Indy reporter misleads on Israel’s security barrier

In a largely non-political and quite interesting nature story on July 3 by the Indy’s Michael McCarthy (the paper’s Environmental Editor) about the Jerusalem Bird Observatory, there were the following passages, where the author pivoted to briefly exploring the politics of the region:

For Jerusalem overwhelms you. In the Old City, sacred to all three Abrahamical religions, Jews, Christians and Muslims, history and tradition are overpowering, as are the assaults on the senses: the sunlight flashing on copper coffee pots, an Arab flute being played somewhere, the bewildering mix of languages, the smells of cumin and cardamom and coriander.

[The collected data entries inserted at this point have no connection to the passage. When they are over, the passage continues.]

-- ==== Sys2Proof/Machine/FabricTarget.lean ====
section
/-! DEFINITION. Packets at their target and at the sender's interface: counted writes and releases (R239 to R246), rounds
(R248, R249), receipts and NACKs (R262, R264, R265), remote loads (R255, R259, R336), and the ports (R268, R269). -/

namespace Sys2Proof.Machine

/-! ### Arrival through the sorting office (R274, R275) -/

/-- The class of a packet (R274). -/
def packetClass (p : Packet) (outbound : Bool) : Nat := p.kind + 16 * outbound.toNat

/-- Classes that a rule can match (R274). -/
def matchable (cls : Nat) : Bool := [0x00, 0x10, 0x03, 0x04, 0x14, 0x05, 0x06, 0x17, 0x18].contains cls

/-- The key of a packet: the group for multicast, else CTR (R274). -/
def packetKey (p : Packet) : Nat := if p.kind = 7 ∨ p.kind = 8 then p.dchip.toNat % 1024 else p.ctr.toNat

/-- The rule that a packet matches; attached rules of one context and class do not overlap (R275). -/
def State.ruleFor (s : State) (p : Packet) (outbound : Bool) : Option (Attachment × Kernel) :=
  let cls := packetClass p outbound
  if matchable cls then
    s.rules.find? fun r => decide (r.1.ctx = p.ctxid.toNat) && decide (r.1.cls.toNat = cls) && decide (r.1.lo ≤ packetKey p) &&
      decide (packetKey p ≤ r.1.hi)
  else none

/-- The packet of the turn, when it is inbound and past the sorters and of the kind. -/
def State.arrived (s : State) (type : Nat) : Option Packet :=
  match s.net[s.args.index]? with
  | none => none
  | some it =>
    if it.packet.kind = type ∧ it.outbound = false ∧ (it.offered ∨ (s.ruleFor it.packet false).isNone) then some it.packet else none

/-- The packet of the turn leaves the network. -/
def State.taken (s : State) : State := { s with net := s.net.eraseIdx s.args.index }

/-- A NACK goes back (R254). -/
def State.sendNack (s : State) (p : Packet) (reason : Nat) : State := s.transmit (p.nack s.chip reason)

/-! ### Accesses at the target (R95, R99) -/

/-- The interface requests a walk for an address (R93). -/
def State.fabWalk (s : State) (ctx va : Nat) : State := s.requestWalkOn s.fabCluster (fabParty s.fabCluster) ctx va

/-- The answers of failed walks that the interface has met for a context are met once (R93). -/
def State.fabForget (s : State) (ctx : Nat) : State :=
  { s with failedWalks := s.failedWalks.filter fun f => !(decide (f.1.role = .s) && decide (f.1.cell % 16 = 1) && decide (f.2.1 = ctx)) }

/-- The packet of the turn waits in the network for a walk (R93). -/
def State.holdForWalk (s : State) (ctx va : Nat) : State :=
  let s1 := s.fabWalk ctx va
  match s1.net[s.args.index]? with
  | none => s1
  | some it => { s1 with net := s1.net.set s.args.index { it with waits := true } }

/-- Whether an earlier counted write to the same counter waits for a walk: writes to one counter are handled in order of arrival
(R242). -/
def State.heldBefore (s : State) (p : Packet) : Bool :=
  (s.net.take s.args.index).any fun it =>
    it.waits && !it.outbound && decide (it.packet.kind = 0) && decide (it.packet.ctxid = p.ctxid) && decide (it.packet.ctr = p.ctr)

/-- Who makes the write of a packet. -/
def packetWriter (p : Packet) : Owner := .fabric p.schip.toNat p.scell.toNat p.ctxid.toNat p.ctr.toNat p.seq.toNat

/-- Writes the payload or the flag of a packet at its address, visible at domain scope in one step (R242, R244, R321). -/
def State.fabStore (s : State) (p : Packet) (bytes : List Byte) : Except FabStop State :=
  match s.fabKeys p.ctxid.toNat p.schip p.addr bytes.length .store with
  | .error r => .error r
  | .ok (ks, _) => .ok (s.addWhole s.fresh (cellsAt ks bytes) 0 (packetWriter p) 3).bump

/-- Stores the payload of a counted write, or answers the reason of its refusal at its position (R99, R242, R299). -/
def State.storePayload (s : State) (p : Packet) : Except FabStop State :=
  if faKind p.addr = 4 then
    match s.stageWriteBlock p.ctxid.toNat p.dcell.toNat p.addr with
    | some (_, b) => if s.blockOut b then .error (.refuse 5) else .ok (s.stageWrite b p.addr p.payload)
    | none => .error (.refuse 13)
  else s.fabStore p p.payload

/-- Writes the flag of a release, or answers the reason of its refusal (R244, R299, R310). -/
def State.storeFlag (s : State) (p : Packet) : Except FabStop State :=
  if faKind p.addr = 4 then
    match s.doorbellBlock p.ctxid.toNat p.dcell.toNat p.addr with
    | some (key, b) =>
      if s.blockOut b then .error (.refuse 5)
      else
        match s.absorb key b (stageSlot p.addr) with
        | .ok t => .ok t
        | .error r => .error (.refuse r)
    | none => .error (.refuse 13)
  else s.fabStore p (natToBytes (if p.fsz = 2#2 then 4 else 8) p.fval.toNat)

/-! ### Counters (R239 to R246) -/

/-- A postmark counter by its number on the chip. -/
def State.counter (s : State) (n : Nat) : Counter := tget s.counters {} n

/-- Replaces a counter. -/
def State.setCounter (s : State) (n : Nat) (t : Counter) : State := { s with counters := tset s.counters n t }

/-- The state of horizon position d (R240). -/
def Counter.at (t : Counter) (d : Nat) : Pos := tget t.pos .awaited d

/-- Positions of a window whose first sequence number lies at position ds. -/
def windowPos (ds count : Nat) : List Nat := (List.range count).map (ds + ·)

But the politics is the most overpowering phenomenon of all, and the anguish of two hostile peoples struggling for one land is never more than a glance away. It’s seen above all now in The Wall, the 25ft-high separation barrier the Israelis have built between their Jewish citizens and the Palestinians of the West Bank, and whether or not you agree with the argument for it – that the Arab suicide bombings of the Second Intifada became an intolerable burden on Israeli civil society – there is no doubt that it now appears, snaking over the hills, as something monstrous.

Of course, Israel’s security barrier (mostly consisting of chain link or barbed wire) was built between ‘Israeli citizens’ and the Palestinians of the West Bank, not just the state’s “Jewish citizens and the Palestinians” as McCarthy claims. In addition to the state’s roughly six million Jews, Israel is home to 1.3 million Muslims, 155,000 Christians and nearly 130,000 Druze.

Moreover, for most Israelis of all faiths, the existence of the security barrier simply reflects the belief that, given their experience with deadly acts of terror originating from across the previously porous green line, their government has not only the right, but the moral duty to protect them from future attacks.  (It should also be noted that shrapnel tends not to distinguish between Jew and non-Jew.)

It’s remarkable that such an intuitive understanding of the Israeli right to self-defense continues to elude so many UK reporters and commentators.